- Through nine games, Stephen Curry is on pace to top his 2015-16 MVP season, considered one of the best offensive seasons in NBA history.
- Curry is scoring more points, more efficiently than ever, and seems to have even more mastery on the offensive end.
- Few people thought Curry could win another MVP playing alongside Kevin Durant, but his play so far has made it possible.
- It’s debatable if Curry is the best overall player on the Warriors, but he’s their most important, and if he continues to dominate like this, the league should be terrified of Golden State.
In the 2015-16 season, Stephen Curry rose to new heights with one of the greatest individual seasons in NBA history, for a Golden State Warriors team that had the best regular season in NBA history in going 73-9.
Curry averaged 30 points per game on 52% shooting, 44% from three, with 5 rebounds and nearly 7 assists per game, taking home his second straight MVP award and the first-ever unanimous MVP.
Curry stamped in a new era of basketball, changing the way both offenses and defences around the league behaved with his unrivalled marksmanship.
And yet, somehow, in the first nine games of the 2018-19 season, Curry is on pace to shatter that campaign.

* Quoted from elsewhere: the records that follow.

-- ==== Sys2Proof/Tests/Slice0.lean ====
section
/-! SUPPORT. Small tests whose expected values come from the spec's own tables and worked cases, the ill-formed terms
that each check of WellFormed refuses, and for every statement with hypotheses a state that meets them. -/

namespace Sys2Proof.Tests

open Sys2Proof Sys2Proof.Machine

set_option maxRecDepth 8000

/-! ### Well-formedness and the decoder -/

theorem test_unknownRequest_with_a_known_code_refused : (Instr.unknownRequest 0 0 1).wf = false := by decide

theorem test_unknownRequest_with_the_last_code_refused : (Instr.unknownRequest 0 0 14).wf = false := by decide

theorem test_unknownRequest_accepted : (Instr.unknownRequest 0 0 15).wf = true := by decide

theorem test_too_much_media_data_refused :
    (Instr.mediaCompletion 0 0 0 (.given (List.replicate 257 .unknown))).wf = false := by decide

theorem test_media_data_of_256_accepted :
    (Instr.mediaCompletion 0 0 0 (.given (List.replicate 256 .unknown))).wf = true := by decide

theorem test_words_spell_no_command : decodeTableWord 32 0x5730344B = none := rfl

/-! ### The spec's tables and worked cases -/

/-- The keypad of section 6.1: rows 1 2 3, 4 5 6, 7 8 9, LOCK 0 OPEN. -/
theorem test_keypad_matrix :
    (List.finRange 12).map keyAt =
      [.digit 1, .digit 2, .digit 3, .digit 4, .digit 5, .digit 6, .digit 7, .digit 8, .digit 9,
       .lockKey, .digit 0, .openKey] := by decide

/-- The delays of the worked case after R149 (F = 5). -/
theorem test_backoff_worked_case :
    [4, 5, 6, 7, 10, 15, 19].map (backoffSeconds 5) = [0, 2, 4, 8, 64, 2048, 2048] := by decide

/-- The delays of R148 with F = 10: n = 20 and n = 255 both give 2,048 s. -/
theorem test_backoff_with_ten_free : [9, 10, 20, 255].map (backoffSeconds 10) = [0, 2, 2048, 2048] := by decide

/-- R196: 0 free attempts are taken as 1, and T from 1 to F as F + 1. -/
theorem test_options_clamp_low : (RawOptions.mk 5 0 1 0 0 0).clamp = ⟨6, 1, 2, 0, 0, 1⟩ := by decide

/-- R196: values above the range take its upper end, and T is clamped against the clamped F. -/
theorem test_options_clamp_high : (RawOptions.mk 13 11 255 9 3 17).clamp = ⟨12, 10, 99, 8, 2, 16⟩ := by decide

/-- Steps 0 to 2 of "Merging and pruning in sequence" in spec/05: the first range merges with its neighbour. -/
theorem test_keep_merge_adjacent :
    keepMerge ⟨1200156, 1200300⟩ [⟨1198000, 1198016⟩, ⟨1199900, 1200156⟩, ⟨1500000, 1500064⟩] =
      [⟨1198000, 1198016⟩, ⟨1199900, 1200300⟩, ⟨1500000, 1500064⟩] := by decide

/-- A READ of W + 1 with sequence and code of the response (R190): the signature 4Bh 34h 30h 52h stands first. -/
theorem test_response_signature :
    (Response.toSector ⟨0x21, 0x01, .ok, []⟩).extractLsb' 0 64 = 0x0001012152_30344B#64 := by decide

/-- The header of a WRITE of 128 sectors at LBA 1,196,032 on media tag 3 (R188). -/
theorem test_request_header :
    requestHeader 3 .write ⟨1196032, 1196160⟩ = [2, 3, 0, 0, 0x00, 0x40, 0x12, 0x00, 0x80, 0, 0, 0, 0, 0, 0, 0] := by
  decide

/-- Scratch sector 2 of pass 3: byte j is (37 * 3 + 5 * 2 + j) mod 256, so byte 0 is 121 and byte 511 is 120 (R82). -/
theorem test_media_test_pattern :
    sectorByte (testPattern 3 2) 0 = 121 ∧ sectorByte (testPattern 3 2) 511 = 120 := by decide

/-- Scans 3 to 5 of "Keys pressed in sequence" in spec/06: the third scan in a row takes key 5 DOWN. -/
theorem test_debounce_third_scan :
    debounceKey true (debounceKey true (debounceKey true ⟨false, 0⟩)) = ⟨true, 0⟩ ∧
      debounceKey false (debounceKey true ⟨false, 0⟩) = ⟨false, 0⟩ := by decide

/-! ### States for the witnesses -/

/-- The administrator of the witnesses, with the PIN 1 2 3 4 5 6 7. -/
def admin : Profile := ⟨.admin, 7, 0, ⟨0, [1, 2, 3, 4, 5, 6, 7]⟩⟩

/-- A drive OPEN attached with profile 0 open: E0 PUBLIC [0, 65,536), E1 PRIVATE writable [65,536, 131,072) under
slot 1, U = 1,000,000. -/
def opened : State :=
  { State.reset with
    front.link := .attached
    media := ⟨.ready, some 1000064, Vector.replicate 16 .free, 0, false⟩
    power.source := .link
    regions.table := [⟨0, 65536, .pub, false, none⟩, ⟨65536, 65536, .priv, true, some 1⟩]
    regions.epoch := 12
    cipher.slots := State.reset.cipher.slots.set 1 ⟨.opened, some 0, 1, 1⟩
    cred.profiles := State.reset.cred.profiles.set 0 (some admin)
    ctl := ⟨.opened, some 0, true, none, some 960000, none, none, false, false⟩
    counters := ⟨0, 1, 1, 0⟩ }

/-- The same part LOCKED. -/
def locked : State :=
  { opened with
    ctl := ⟨.locked, none, true, none, none, none, none, false, false⟩
    cipher.slots := State.reset.cipher.slots.set 1 ⟨.closed, some 0, 1, 1⟩ }

/-- What a command leaves. -/
def after (c : Instr) (s : State) : State :=
  match exec c s with
  | .next t => t
  | _ => s

theorem opened_hears : opened.hears 0 := ⟨rfl, rfl⟩

theorem locked_hears : locked.hears 0 := ⟨rfl, rfl⟩

/-- The three premises of a privileged request. -/
theorem opened_admin : opened.hears 0 ∧ opened.ctl.drive ≠ .fault ∧ opened.ctl.openProfile = some 0 :=
  ⟨opened_hears, by decide, rfl⟩

/-! ### Witnesses: the step and the control window -/

theorem witness_StepRunsFrontCommand : exec .attach State.reset = .next (after .attach State.reset) := rfl

theorem witness_IdleStep : State.reset.pending = [] := rfl

/-- A sweep of E1 in progress, with no chunk in flight. -/
def sweep1 : Sweep :=
  { pos := 1, gen := some 2, c := 65536, w := 65536, q := 65536, chunk := none, keep := [], retry := 0,
    phase := .running, outcome := .none }

/-- E1 SWEEPING. -/
def sweeping : State :=
  { opened with
    erase := ⟨[⟨1, .full⟩], .sweeping, some sweep1, 0, .none, 0, 0⟩
    cipher.slots := State.reset.cipher.slots.set 1 ⟨.opened, some 0, 2, 1⟩ }

theorem witness_Status : opened.hears 0 ∧ opened.sweeping = none ∧ sweeping.sweeping = some sweep1 :=
  ⟨opened_hears, rfl, rfl⟩

theorem witness_LockOpen :
    opened.hears 0 ∧ opened.ctl.drive = .opened ∧ opened.power.source = .link ∧ opened.cred.enroll = none :=
  ⟨opened_hears, rfl, rfl, rfl⟩

/-- The locked part in another drive state, with an enrollment from FACTORY at work. -/
def inDrive (d : DriveState) : State :=
  { locked with
    ctl := { locked.ctl with drive := d }
    cred.enroll := some ⟨0, .admin, .factory, .first, [], false, false, false⟩ }

theorem witness_LockElsewhere (d : DriveState) :
    (inDrive d).hears 0 ∧ (inDrive d).power.source = .link ∧ (inDrive d).ctl.drive = d ∧
      ∃ e, (inDrive d).cred.enroll = some e ∧ e.origin = .factory :=
  ⟨⟨rfl, rfl⟩, rfl, rfl, _, rfl, rfl⟩

theorem witness_ReadTable : opened.hears 0 ∧ opened.ctl.drive ≠ .fault ∧ opened.ctl.openProfile = some 0 :=
  opened_admin

/-- Operands of STAGE_REGION and SET_SLOT_MASK at the boundaries of each clause. -/
theorem witness_Staging :
    (opened.hears 0 ∧ opened.ctl.drive ≠ .fault ∧ opened.ctl.openProfile = some 0) ∧
      15 < (16 : Byte).toNat ∧ (15 : Byte).toNat = (15 : Pos).val ∧ (1 : Byte) ≠ 0 ∧
      ((3 : Byte) ≠ 1 ∧ (3 : Byte) ≠ 2) ∧ ((8 : Byte) ≠ 0xFF ∧ 7 < (8 : Byte).toNat) ∧
      (7 : Byte).toNat = (7 : SlotIx).val :=
  ⟨opened_admin, by decide⟩

theorem witness_ClearPending : opened.hears 0 ∧ opened.ctl.drive ≠ .fault ∧ opened.ctl.openProfile = some 0 :=
  opened_admin

/-- The pending table is a copy of the active one. -/
def staged : State := copyPending opened

/-- A pending table that adds a PRIVATE region under slot 2 whose mask names profile 0. -/
def adding : State :=
  { staged with
    regions.pending := staged.regions.pending.set 2 (some ⟨131072, 2048, .priv, true, some 2⟩)
    regions.masks := staged.regions.masks.set 2 1 }

theorem witness_ApplyRefusals :
    (staged.hears 0 ∧ staged.ctl.drive ≠ .fault ∧ staged.ctl.openProfile = some 0) ∧
      { staged with erase.queue := [⟨1, .quick⟩] }.erase.queue ≠ [] ∧
      (staged.regions.apply = .idle ∧ staged.erase.queue = [] ∧ staged.cipher.test.state = .none) ∧
      validate { staged with regions.masks := staged.regions.masks.set 1 0 } = some (.badMask, 1) ∧
      validate { adding with cipher.slots := adding.cipher.slots.set 2 ⟨.empty, none, 4294967295, 0⟩ } = none ∧
      (positionsName adding.regions.pending 2 ≠ tableNames adding.regions.table 2) :=
  ⟨⟨⟨rfl, rfl⟩, by decide +kernel, rfl⟩, by decide +kernel, ⟨rfl, rfl, rfl⟩, by decide +kernel, by decide +kernel, by decide +kernel⟩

Curry is averaging 33 points, 5 rebounds, and 6 assists per game while shooting a hair under 55% from the field and 53% from three. Those numbers exceed his start to the 2015-16 season when he came blazing out of the gates and made the NBA world gasp a collective, “Whoa.”
Curry’s star has dulled (if only slightly) the last two seasons, as he gave up the ball more to Kevin Durant while the Warriors adjusted to their newest star. Last year, Curry showed hints of his 2015-16 self, but also had one of his more injury-riddled seasons, playing just 51 games of a possible 82.
Now Curry seems to be sending a message.
Perhaps the NBA world should have taken notice this year when the Warriors spoke candidly about how Curry and Durant were both left out of preseason MVP talk. Head coach Steve Kerr said Curry was aware of such chatter, while Durant said the award seems to be for up-and-comers, rather than the league’s most consistent and established dominant forces. Curry is proving he’s still the player from the 2015-16 season.
This season, Curry seems to have a better grasp on where he stands with the 8-1 Warriors. Three years ago, he was the central focus of the offence, the clear No. 1 option, even on a team that prioritised getting everyone involved. The past two years were a feeling-out process where it was rare to see Curry and Durant dominate at the same time while the team played in its trademark, unselfish way.
This year, there are both tangible and intangible ways to tell Curry is more in control. His shot attempts are up, which is notable for a player sharing the ball with a player like Durant. Curry’s efficiency is also through the roof, suggesting he’s found ways to benefit from the weapons that surround him – i.e., he’s picking his spots better and thinking less than he might have the last two years.
His efficient field goal percentage (which accounts for three-pointers vs. two-pointers) is a ridiculous 70.1%, a number typically reserved for big men who only hover near the basket.
The intangible qualities are harder to pinpoint. Curry’s game has an overall mastery to it that seems slightly different than in years past.
Curry rose to prominence because of an outrageous shot selection that made the entire sport of basketball reconsider what should happen in an offensive possession. Curry’s list of greatest hits is long, but some of these attempts are audacious, even by his standards.
Preseason predictions that left Curry and Durant out of the conversation were not slights; it’s just hard to imagine voters choosing one of the two players when they have each other. In some ways, they almost cancel each other out.
What makes Curry’s start to the season even more impressive is that it has hardly been a one-person show. After Curry dropped 51 points on the Washington Wizards, Kevin Durant took over the next game, scoring 41 points, with 25 in the fourth quarter. Two games later, Klay Thompson scored 52 points and hit a record-breaking (Curry’s record, mind you) 14 three-pointers in three quarters.
On Wednesday, the Warriors took down the New Orleans Pelicans, with Curry scoring 37 points on a tidy 12-of-20 shooting, 7-of-11 from downtown. People hardly batted an eye, and such has been the Warriors’ theatrics of late.
As ESPN’s Brian Windhorst noted, the list of players in NBA history to win two MVPs and three championships is slim and Curry is on it. The list of players to win three MVPs and four championships is even smaller, and Curry has a good shot at it this year if his pace continues.
Steve Nash told Windhorst that talks about Curry’s place among the league’s all-time best players should already be underway.
“I hate to break it to you, but he’s already an all-time great,” Nash said. “He’s the ultimate one-off. He’s the evolution of basketball. It evolved before our eyes.”
This season, Curry has somehow seemed to raise his ceiling, and if it continues, he’ll somehow raise the ceiling on a team that has been dominating the league for years. If Curry and the Warriors keep this up, talk about possible challengers to the reigning champions may as well be shelved.